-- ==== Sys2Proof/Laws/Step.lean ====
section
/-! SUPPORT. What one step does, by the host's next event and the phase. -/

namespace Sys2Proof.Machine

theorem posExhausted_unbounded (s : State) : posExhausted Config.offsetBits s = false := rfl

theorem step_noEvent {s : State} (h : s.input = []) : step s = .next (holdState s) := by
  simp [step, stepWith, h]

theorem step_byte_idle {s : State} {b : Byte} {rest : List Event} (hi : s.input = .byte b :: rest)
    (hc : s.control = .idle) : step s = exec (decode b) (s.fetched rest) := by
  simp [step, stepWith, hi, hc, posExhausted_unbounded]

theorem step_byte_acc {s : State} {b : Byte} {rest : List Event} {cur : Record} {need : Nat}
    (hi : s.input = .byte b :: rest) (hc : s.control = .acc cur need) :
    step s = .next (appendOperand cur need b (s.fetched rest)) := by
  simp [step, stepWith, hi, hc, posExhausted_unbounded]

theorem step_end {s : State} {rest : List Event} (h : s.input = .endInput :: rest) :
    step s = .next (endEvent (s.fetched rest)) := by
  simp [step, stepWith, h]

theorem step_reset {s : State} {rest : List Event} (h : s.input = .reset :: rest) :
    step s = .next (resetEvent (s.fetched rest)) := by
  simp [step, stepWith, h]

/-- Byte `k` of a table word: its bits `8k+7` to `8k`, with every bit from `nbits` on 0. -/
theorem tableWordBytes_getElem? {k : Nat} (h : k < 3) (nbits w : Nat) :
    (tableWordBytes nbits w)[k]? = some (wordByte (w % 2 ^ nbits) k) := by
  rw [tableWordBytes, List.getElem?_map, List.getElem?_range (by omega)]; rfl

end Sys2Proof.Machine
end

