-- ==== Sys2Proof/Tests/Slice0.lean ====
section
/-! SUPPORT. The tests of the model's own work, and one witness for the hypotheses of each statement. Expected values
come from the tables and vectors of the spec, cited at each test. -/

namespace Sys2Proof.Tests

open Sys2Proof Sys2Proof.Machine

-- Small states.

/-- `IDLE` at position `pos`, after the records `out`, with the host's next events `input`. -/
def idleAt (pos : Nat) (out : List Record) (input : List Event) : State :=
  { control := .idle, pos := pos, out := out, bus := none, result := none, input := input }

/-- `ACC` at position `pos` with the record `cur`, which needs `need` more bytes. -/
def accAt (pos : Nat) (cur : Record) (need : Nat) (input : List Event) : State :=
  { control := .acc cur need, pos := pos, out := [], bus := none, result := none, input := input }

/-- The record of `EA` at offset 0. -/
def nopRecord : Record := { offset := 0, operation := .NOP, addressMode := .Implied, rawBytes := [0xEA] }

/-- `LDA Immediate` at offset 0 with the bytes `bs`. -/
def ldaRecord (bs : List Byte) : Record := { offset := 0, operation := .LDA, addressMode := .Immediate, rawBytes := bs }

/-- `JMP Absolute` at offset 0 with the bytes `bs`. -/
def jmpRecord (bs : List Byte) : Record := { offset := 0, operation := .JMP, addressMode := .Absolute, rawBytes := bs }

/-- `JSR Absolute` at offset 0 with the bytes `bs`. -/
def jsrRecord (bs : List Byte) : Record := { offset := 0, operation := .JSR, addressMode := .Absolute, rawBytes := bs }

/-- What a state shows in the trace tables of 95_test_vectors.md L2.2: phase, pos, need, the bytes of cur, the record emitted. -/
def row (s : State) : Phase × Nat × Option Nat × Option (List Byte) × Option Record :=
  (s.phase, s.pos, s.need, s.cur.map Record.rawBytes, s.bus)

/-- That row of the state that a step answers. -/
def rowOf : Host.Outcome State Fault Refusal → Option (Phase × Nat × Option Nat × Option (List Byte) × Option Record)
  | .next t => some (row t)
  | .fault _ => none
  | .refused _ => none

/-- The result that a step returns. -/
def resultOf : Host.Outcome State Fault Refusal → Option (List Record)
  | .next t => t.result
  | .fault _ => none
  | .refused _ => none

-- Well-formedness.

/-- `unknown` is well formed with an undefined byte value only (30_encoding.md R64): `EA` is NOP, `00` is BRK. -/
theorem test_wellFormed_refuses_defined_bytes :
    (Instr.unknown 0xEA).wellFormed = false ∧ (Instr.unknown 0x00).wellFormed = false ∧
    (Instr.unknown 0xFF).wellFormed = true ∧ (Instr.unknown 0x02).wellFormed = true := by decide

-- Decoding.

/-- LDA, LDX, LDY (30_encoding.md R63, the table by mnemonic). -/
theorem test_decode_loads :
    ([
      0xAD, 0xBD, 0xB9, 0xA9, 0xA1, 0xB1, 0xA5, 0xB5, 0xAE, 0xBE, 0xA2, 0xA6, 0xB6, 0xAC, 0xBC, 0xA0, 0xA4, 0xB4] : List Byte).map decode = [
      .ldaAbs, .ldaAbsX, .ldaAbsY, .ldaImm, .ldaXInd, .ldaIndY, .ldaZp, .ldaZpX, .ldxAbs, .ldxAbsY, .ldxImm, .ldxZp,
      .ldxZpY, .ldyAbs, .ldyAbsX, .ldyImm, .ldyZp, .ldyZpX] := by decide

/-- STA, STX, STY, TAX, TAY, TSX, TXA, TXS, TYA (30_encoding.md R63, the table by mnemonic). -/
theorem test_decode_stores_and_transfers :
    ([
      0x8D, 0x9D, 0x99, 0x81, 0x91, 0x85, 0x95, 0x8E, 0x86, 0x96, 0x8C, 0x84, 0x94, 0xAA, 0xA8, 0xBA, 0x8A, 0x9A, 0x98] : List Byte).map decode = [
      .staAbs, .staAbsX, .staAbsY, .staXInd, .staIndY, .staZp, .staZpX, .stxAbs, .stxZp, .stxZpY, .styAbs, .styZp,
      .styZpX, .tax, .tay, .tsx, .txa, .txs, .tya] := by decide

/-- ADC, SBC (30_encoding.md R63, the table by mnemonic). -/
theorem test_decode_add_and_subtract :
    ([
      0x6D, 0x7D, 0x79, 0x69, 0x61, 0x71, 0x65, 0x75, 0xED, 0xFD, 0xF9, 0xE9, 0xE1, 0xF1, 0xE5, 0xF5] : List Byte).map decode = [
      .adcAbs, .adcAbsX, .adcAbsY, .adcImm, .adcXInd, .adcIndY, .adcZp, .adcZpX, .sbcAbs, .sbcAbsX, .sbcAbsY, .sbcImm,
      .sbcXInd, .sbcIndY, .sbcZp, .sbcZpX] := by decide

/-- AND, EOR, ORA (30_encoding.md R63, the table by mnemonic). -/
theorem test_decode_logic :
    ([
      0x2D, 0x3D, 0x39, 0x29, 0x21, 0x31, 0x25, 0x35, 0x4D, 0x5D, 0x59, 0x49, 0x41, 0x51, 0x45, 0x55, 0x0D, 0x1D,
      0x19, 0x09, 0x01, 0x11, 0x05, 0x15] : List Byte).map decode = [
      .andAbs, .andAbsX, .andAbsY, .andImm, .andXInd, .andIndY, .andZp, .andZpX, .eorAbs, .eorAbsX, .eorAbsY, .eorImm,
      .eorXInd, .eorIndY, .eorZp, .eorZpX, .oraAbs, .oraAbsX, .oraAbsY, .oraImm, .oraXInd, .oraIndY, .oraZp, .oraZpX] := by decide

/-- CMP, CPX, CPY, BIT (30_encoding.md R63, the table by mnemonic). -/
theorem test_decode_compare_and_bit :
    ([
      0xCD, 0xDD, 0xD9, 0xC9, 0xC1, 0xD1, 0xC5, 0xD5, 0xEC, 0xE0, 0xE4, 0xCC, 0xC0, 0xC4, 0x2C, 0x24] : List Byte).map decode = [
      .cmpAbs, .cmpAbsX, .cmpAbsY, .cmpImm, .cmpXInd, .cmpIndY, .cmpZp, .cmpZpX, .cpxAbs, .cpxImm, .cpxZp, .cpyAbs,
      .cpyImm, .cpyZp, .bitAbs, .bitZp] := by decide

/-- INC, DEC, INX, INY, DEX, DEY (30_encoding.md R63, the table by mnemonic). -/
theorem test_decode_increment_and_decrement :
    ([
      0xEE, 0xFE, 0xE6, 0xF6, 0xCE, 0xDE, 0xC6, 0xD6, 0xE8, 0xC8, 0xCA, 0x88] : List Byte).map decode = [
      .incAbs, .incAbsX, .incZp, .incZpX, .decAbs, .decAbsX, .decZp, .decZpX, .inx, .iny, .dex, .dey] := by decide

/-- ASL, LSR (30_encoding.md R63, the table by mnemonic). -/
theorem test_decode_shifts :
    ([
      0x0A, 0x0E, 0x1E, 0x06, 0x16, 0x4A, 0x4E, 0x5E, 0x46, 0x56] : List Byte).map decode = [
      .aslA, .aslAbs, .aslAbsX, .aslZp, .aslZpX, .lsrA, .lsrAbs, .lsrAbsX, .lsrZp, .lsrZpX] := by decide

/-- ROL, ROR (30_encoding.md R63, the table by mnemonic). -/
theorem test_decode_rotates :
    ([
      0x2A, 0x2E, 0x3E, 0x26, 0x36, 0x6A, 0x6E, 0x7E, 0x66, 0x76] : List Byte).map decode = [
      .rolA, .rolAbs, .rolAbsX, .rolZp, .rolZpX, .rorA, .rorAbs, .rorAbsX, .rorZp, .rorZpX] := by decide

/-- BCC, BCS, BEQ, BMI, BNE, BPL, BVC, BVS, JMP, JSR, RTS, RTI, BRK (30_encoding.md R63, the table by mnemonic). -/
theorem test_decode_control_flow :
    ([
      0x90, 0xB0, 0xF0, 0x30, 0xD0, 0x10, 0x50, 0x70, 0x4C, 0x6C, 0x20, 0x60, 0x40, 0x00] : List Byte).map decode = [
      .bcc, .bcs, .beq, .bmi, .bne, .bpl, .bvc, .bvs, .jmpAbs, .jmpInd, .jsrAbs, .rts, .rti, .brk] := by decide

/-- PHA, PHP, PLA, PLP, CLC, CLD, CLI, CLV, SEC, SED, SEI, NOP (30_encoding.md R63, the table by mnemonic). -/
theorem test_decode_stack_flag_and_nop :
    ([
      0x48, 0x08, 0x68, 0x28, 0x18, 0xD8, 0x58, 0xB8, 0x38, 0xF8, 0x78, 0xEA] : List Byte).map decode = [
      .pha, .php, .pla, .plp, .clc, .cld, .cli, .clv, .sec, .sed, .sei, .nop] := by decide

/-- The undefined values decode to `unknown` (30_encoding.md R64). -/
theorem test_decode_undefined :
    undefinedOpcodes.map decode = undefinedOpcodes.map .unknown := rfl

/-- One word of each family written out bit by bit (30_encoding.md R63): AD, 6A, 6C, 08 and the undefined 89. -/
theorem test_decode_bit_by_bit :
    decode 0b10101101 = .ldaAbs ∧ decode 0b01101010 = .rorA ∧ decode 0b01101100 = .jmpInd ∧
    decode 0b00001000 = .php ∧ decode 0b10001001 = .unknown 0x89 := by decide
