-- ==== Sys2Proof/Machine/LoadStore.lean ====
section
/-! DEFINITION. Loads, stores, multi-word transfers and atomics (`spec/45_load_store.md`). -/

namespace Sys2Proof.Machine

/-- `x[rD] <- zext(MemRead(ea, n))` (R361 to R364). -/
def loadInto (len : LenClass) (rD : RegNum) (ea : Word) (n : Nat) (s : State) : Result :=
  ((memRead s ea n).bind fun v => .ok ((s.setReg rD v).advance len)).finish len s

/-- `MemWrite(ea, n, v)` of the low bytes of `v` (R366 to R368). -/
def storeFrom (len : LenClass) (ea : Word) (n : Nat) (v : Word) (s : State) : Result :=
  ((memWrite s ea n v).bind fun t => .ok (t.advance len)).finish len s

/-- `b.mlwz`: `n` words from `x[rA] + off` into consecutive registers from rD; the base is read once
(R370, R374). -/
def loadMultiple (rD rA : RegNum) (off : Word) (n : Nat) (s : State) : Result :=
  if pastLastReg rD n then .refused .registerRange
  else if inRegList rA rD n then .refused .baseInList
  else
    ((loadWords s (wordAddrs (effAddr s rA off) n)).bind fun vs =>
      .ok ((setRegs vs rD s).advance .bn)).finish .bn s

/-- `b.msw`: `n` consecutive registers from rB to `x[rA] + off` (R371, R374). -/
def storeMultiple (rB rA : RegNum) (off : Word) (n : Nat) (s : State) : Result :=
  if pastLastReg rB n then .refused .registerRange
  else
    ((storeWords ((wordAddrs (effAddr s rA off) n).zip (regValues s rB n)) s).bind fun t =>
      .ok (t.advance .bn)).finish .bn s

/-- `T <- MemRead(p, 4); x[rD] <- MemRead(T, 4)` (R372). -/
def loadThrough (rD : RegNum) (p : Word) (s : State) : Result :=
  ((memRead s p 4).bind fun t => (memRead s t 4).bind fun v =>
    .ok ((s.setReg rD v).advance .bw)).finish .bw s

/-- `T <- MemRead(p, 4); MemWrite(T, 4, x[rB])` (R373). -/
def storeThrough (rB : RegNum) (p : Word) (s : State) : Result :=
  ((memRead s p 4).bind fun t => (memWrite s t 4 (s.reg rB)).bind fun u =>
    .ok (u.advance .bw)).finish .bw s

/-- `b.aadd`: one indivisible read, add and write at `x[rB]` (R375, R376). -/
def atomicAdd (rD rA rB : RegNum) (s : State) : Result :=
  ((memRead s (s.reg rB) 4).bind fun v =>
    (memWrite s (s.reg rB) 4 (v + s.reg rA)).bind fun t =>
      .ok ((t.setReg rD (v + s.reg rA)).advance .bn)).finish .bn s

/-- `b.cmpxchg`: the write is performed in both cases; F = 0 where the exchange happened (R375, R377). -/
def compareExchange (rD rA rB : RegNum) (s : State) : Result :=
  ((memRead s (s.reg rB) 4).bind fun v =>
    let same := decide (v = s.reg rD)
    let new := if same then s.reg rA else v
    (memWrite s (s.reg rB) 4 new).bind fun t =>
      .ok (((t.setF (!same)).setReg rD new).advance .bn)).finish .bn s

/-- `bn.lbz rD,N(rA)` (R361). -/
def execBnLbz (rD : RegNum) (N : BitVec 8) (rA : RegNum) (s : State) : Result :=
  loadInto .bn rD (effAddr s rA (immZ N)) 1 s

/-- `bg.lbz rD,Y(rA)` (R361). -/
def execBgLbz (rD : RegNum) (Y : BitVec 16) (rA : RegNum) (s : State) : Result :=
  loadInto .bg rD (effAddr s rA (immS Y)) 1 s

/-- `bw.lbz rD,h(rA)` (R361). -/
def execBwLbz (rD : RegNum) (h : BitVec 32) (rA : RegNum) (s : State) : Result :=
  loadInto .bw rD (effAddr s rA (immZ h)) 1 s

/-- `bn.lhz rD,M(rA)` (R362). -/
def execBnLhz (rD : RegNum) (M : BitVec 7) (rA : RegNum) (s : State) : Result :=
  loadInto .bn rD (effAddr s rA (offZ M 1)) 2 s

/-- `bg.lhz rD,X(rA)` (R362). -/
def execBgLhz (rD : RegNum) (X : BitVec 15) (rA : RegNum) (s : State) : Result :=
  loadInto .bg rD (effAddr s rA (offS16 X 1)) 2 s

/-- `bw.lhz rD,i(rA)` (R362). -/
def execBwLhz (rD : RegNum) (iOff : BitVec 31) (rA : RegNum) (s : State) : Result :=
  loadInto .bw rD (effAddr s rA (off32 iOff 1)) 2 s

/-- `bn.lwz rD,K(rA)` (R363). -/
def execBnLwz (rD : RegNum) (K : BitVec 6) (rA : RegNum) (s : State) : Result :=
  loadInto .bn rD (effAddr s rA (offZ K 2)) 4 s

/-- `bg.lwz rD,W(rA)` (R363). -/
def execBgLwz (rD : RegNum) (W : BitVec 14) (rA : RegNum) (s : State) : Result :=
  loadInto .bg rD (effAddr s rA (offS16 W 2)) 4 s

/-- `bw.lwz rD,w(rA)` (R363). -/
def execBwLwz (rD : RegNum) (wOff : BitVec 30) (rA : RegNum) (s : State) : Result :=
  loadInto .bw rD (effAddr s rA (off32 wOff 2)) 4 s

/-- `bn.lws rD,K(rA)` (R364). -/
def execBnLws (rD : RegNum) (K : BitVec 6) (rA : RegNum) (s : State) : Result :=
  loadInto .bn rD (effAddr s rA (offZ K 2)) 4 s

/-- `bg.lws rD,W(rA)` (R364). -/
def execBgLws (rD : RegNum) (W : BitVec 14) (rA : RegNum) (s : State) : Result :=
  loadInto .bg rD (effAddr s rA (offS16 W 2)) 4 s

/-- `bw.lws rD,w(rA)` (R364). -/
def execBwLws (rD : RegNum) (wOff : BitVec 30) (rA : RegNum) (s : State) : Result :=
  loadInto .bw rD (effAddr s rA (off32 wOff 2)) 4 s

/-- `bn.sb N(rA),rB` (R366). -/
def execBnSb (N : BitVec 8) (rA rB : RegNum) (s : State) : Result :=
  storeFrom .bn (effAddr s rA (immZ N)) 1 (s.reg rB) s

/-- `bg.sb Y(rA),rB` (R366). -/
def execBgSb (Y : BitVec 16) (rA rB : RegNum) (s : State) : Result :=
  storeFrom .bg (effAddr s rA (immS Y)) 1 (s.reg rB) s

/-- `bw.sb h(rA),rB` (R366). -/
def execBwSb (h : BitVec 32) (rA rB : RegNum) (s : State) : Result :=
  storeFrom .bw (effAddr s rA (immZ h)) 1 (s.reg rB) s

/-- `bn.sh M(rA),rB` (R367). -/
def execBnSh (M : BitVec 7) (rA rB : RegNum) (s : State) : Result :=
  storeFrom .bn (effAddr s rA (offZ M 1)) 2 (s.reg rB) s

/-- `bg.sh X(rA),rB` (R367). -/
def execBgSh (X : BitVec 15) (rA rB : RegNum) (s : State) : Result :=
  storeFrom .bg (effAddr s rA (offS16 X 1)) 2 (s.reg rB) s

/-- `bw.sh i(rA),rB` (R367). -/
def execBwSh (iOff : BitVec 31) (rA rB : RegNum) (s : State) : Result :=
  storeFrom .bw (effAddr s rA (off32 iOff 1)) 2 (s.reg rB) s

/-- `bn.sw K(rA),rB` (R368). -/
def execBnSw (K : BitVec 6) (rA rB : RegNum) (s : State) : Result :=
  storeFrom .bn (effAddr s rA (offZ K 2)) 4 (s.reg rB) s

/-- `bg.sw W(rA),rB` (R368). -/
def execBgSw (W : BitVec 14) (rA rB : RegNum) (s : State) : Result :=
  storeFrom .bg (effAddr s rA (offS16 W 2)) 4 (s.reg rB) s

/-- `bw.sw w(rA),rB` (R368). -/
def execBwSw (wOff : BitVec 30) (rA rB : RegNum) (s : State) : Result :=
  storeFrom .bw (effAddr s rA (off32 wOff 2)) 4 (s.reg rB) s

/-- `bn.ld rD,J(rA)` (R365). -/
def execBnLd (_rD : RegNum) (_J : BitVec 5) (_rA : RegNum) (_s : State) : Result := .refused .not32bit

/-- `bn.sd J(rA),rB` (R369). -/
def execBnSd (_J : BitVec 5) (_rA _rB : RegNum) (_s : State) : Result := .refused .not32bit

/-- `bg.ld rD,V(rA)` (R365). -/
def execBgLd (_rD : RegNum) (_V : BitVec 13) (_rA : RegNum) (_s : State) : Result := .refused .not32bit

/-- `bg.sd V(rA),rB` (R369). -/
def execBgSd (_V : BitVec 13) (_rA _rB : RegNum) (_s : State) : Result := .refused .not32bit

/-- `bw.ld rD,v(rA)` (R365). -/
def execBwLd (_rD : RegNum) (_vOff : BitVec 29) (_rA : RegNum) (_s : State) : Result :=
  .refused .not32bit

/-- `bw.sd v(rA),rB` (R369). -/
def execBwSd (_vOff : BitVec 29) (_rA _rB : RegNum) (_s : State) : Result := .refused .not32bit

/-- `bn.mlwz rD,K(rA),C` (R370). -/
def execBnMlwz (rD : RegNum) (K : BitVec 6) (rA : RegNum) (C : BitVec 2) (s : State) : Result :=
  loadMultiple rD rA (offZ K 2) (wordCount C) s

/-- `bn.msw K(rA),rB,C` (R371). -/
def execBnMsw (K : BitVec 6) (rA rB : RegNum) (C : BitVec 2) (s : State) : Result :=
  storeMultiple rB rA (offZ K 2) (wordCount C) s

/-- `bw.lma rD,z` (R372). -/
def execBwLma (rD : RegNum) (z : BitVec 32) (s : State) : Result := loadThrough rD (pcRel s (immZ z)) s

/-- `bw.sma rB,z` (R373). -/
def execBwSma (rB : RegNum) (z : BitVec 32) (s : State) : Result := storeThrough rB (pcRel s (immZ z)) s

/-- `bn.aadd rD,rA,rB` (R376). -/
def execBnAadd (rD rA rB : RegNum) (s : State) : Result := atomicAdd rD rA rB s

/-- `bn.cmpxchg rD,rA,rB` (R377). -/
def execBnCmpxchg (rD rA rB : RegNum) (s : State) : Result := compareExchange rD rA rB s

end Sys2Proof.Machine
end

** Task statement **
In the listing above, start at the line with "namespace Sys2Proof.Tests", go on through the line with "def jmpRecord (bs", and copy each of those lines exactly; leave out all the rest.

** Solution for this problem **
namespace Sys2Proof.Tests

open Sys2Proof Sys2Proof.Machine

-- Small states.

/-- `IDLE` at position `pos`, after the records `out`, with the host's next events `input`. -/
def idleAt (pos : Nat) (out : List Record) (input : List Event) : State :=
  { control := .idle, pos := pos, out := out, bus := none, result := none, input := input }

/-- `ACC` at position `pos` with the record `cur`, which needs `need` more bytes. -/
def accAt (pos : Nat) (cur : Record) (need : Nat) (input : List Event) : State :=
  { control := .acc cur need, pos := pos, out := [], bus := none, result := none, input := input }

/-- The record of `EA` at offset 0. -/
def nopRecord : Record := { offset := 0, operation := .NOP, addressMode := .Implied, rawBytes := [0xEA] }

/-- `LDA Immediate` at offset 0 with the bytes `bs`. -/
def ldaRecord (bs : List Byte) : Record := { offset := 0, operation := .LDA, addressMode := .Immediate, rawBytes := bs }

/-- `JMP Absolute` at offset 0 with the bytes `bs`. -/
def jmpRecord (bs : List Byte) : Record := { offset := 0, operation := .JMP, addressMode := .Absolute, rawBytes := bs }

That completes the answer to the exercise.